Asimov: AI Content Generation

Overview

Asimov is responsible for generative AI and other ML capabilities, including text generation such as summerization and chapters, image generation, and speech transcription. Asimov generally uses third-party services rather than self-hosted models, but that is an implementation detail.

Asimov does not store generated data for synchronous requests (gRPC), just the logs associated with the generation job. The expectation is that if Asimov has a calling service, the generated data is simply returned to this service.

For asynchronous / implicit requests (that is, when Asimov has generated content based on some other data in another service that Asimov became aware of via consuming NATS messages), Asimov stores the (meta)data it generated corresponding to the id of that other entity. The key use case here is when Blobby's NATS change_feed alerts Asimov to a new audio or video file, Blobby and Asimov have no direct interaction. Asimov simply chooses sometimes to create metadata for such files.

The decision to centralize AI-generated data within Asimov is predicated on a technical strategy focused on encapsulation and adaptability in the face of the AI field's swift evolution. This architecture segregates AI data handling and processing complexities into Asimov, enabling isolated, rapid modification and enhancement of AI capabilities independent of other services such as Blobby. This separation is useful for accommodating the unpredictable trajectory of AI advancements.

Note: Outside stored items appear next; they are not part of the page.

-- ==== Sys2Proof/Machine/EdgeSync.lean ====
section
/-! DEFINITION. The edge synchronizer (40_edge_sync): CNT and EDGE. -/

namespace Sys2Proof.Machine

/-- The counter after one CNT (R152, R9). -/
def countEdgeTick (c : Config.Params) (n : Nat) : Nat :=
  if n = c.edgeCntMax then
    match c.edgeCntOvf with
    | .saturate => c.edgeCntMax
    | .wrap => 0
  else n + 1

/-- CNT (R152). -/
def execCnt (s : State) : Host.Outcome State Fault Refusal :=
  .next { s with edgeCnt := countEdgeTick s.cfg s.edgeCnt }

/-- What an unlocked synchronizer does with a measured interval `d` (R155). -/
def measureInterval (d : Nat) (s : State) : State :=
  if accept s.cfg.edgeCntHz d then
    let t := { s with syncRun := s.syncRun + 1 }
    if locked t then lock t else t
  else { s with syncRun := 0 }

/-- EDGE (R155, R156). -/
def execEdge (s : State) : Host.Outcome State Fault Refusal :=
  .next (
    let d := s.edgeCnt
    let t := { s with edgeCnt := 0 }
    if locked t then t else measureInterval d t)

end Sys2Proof.Machine
end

This approach mitigates the risk of introducing AI-related dependencies and complexities into Blobby and analogous services, thus maintaining their operational focus and stability amidst the variable nature of AI progress.

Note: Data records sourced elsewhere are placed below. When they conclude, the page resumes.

-- ==== Sys2Proof/Tests/Slice0.lean ====
section
/-! SUPPORT. Tests of the model against the spec's own vectors (spec/95_test_vectors.md), the well-formedness smoke tests, the
words of 30_encoding R112 written out bit by bit, and a witness for every statement that has hypotheses. -/

namespace Sys2Proof.Tests

open Sys2Proof Sys2Proof.Machine

/-! ## Helpers -/

/-- A record of 14:37, Wednesday 11.11.26, CET: the telegram T1437 of the vectors. -/
def recT1437 : TimeRecord :=
  { minT := 0x33, minO := 0x37, hourT := 0x31, hourO := 0x34, dayT := 0x31, dayO := 0x31, monthT := 0x31, monthO := 0x31
    yearT := 0x32, yearO := 0x36, weekday := 0x33, tzChange := false, isCest := false, isCet := true, leapPending := false }

/-- A small state with the vectors' parameters: locked, at the start of a minute, nothing published. -/
def base : State :=
  { edgeCnt := 0, syncRun := 3, tickPos := 0, voteA := 0, voteB := 0, dstate := 0, parity := false, minuteFault := false
    validTimeInfo := false, leapExt := false, secCount := 0, slot0 := recT1437, slot1 := recT1437, writeIndex := 0
    readIndex := 1, fresh := false, needsFallback := false, everPublished := false, lastError := 0, errorDecoderState := 0
    errorPosition := 0, errCount := 0, cfg := Config.vectors, commands := [], responses := [], resetDraws := 1 }

/-- `base` at decoder position `d`. -/
def at_ (d : BitVec 6) : State := { base with dstate := d, secCount := d }

/-- `base` before it has locked, with an interval of `d` counted and a run of `r`. -/
def unlockedAt (d : Nat) (r : BitVec 2) : State := { base with edgeCnt := d, syncRun := r, dstate := 63 }

/-- `base` at the second boundary with these votes. -/
def boundary (a b : BitVec 2) : State := { base with tickPos := 15, voteA := a, voteB := b }

/-- What `f` reads from the next state, or none where there is none. -/
def seen {α : Type} (f : State → α) : Host.Outcome State Fault Refusal → Option α
  | .next t => some (f t)
  | .fault _ => none
  | .refused _ => none

/-- What a step refuses, if it does. -/
def stopped : Host.Outcome State Fault Refusal → Option Refusal
  | .next _ => none
  | .fault _ => none
  | .refused r => some r

/-- The four time characters of a record at hour `ht ho`, minute `mt mo`, as characters in the image's order. -/
def withTime (mt mo ht ho : Byte) : TimeRecord := { recT1437 with minT := mt, minO := mo, hourT := ht, hourO := ho }

/-! ## WellFormed: each constraint refuses an ill-formed set of parameters (R6-R11) -/

theorem test_wf_vectors : Config.vectors.wf := by decide
theorem test_wf_refuses_ten_ticks : ¬ { Config.vectors with ticksPerSec := 10 }.wf := by decide
theorem test_wf_refuses_no_counter_rate : ¬ { Config.vectors with edgeCntHz := 0 }.wf := by decide
/-- Vector E3: with `EDGE_CNT_W = 11` and `F = 1024`, `32752 <= 34816`. -/
theorem test_wf_refuses_narrow_counter : ¬ { Config.vectors with edgeCntW := 11 }.wf := by decide
theorem test_wf_refuses_anchor_at_n : ¬ { Config.vectors with anchorOffset := 16 }.wf := by decide
theorem test_wf_refuses_no_fault_count : ¬ { Config.vectors with errCntMax := 0 }.wf := by decide
theorem test_wf_bounds : { Config.vectors with ticksPerSec := 11, anchorOffset := 10, errCntMax := 65535 }.wf := by decide
/-- The operand types leave no ill-formed command (R111): the constructors are all well formed. -/
theorem test_wf_commands : (Instr.tick 1).wf = true ∧ (Instr.ack 3).wf = true := by decide
/-- What an ill-formed operand would be in a word is refused by the decoder: TICK with `cmd[3:1] = 1`, ACK with
`cmd[3:2] = 1` (section 2 of the vectors). -/
theorem test_wf_ill_formed_operands :
    decode 0b00010010 = .reserved .badOperand ∧ decode 0b01110100 = .reserved .badOperand := by decide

Asimov is depended on by Blobby (implicitly) when it comes to creating metadata for audio and video files as well as by Friend (and potentially Blockhead) for block-related AI capabilities. Whether it is Friend or Blockhead that depend on Asimov depends on whether the result of the AI operations is provided to the end user to potentially persist or provided directly to Blockhead for persistence to a block server-side.

Asimov is responsible for authorizing from a rate-limiting and SubscribableFeature standpoint at the userId and organizationId levels. This includes whether a user/organization has access to an 'AI feature' and for rate limiting that access. This creates a gRPC dependency on Wallstreet to determine access and quotas, but the usage data itself lives in Asimov.

Third-Party Services

OpenAI

  • Room message thread summerization
  • Text generation for blocks
  • DALLE image generation for blocks
  • Search result summerization
  • Embeddings for Turbopuffer (Quest handles embeddings, potentially using OpenAI or another service; Asimov is not directly involved in Quest's embedding process)

AssemblyAI

  • Audio (and video audio) transcription
  • Transcript summarization
  • Auto-chapters

API

Asimov allows other backend services to get assets for a given ExternalId but this shouldnot be used by API services, as they don't know about authorization. For example, Friend should not have a query to retrieve an audio transcript from Asimov for a given file, because Friend does not know if the user has access to that file. Messenger should retrieve the audio transcript from Asimov at the time it returns the room recording to the client.

NATS

Publication

Asimov publishes a message to asimov.change_feed each time an entity it owns is created or modified.

Consumption

Asimov consumes blobby.change_feed.file.audio.created and .video.created using Asimov's own queue-style Jetstream stream.

Databases

Asimov uses Amazon Keyspaces (managed Cassandra) for logging operations / tracking durable rate limits as well as for the actual storage of generated metadata.

  1. Asset - Asset is Asimov's generic name for a thing that it has generated immutable metadata for without being syncronously asked to do so, such as a transcript for a Blobby audio File.

  2. Operation - A log of a user (or Asimov itself based on NATS consumption) starting (and possibly succeeding) with an operation, such as generating text or an image.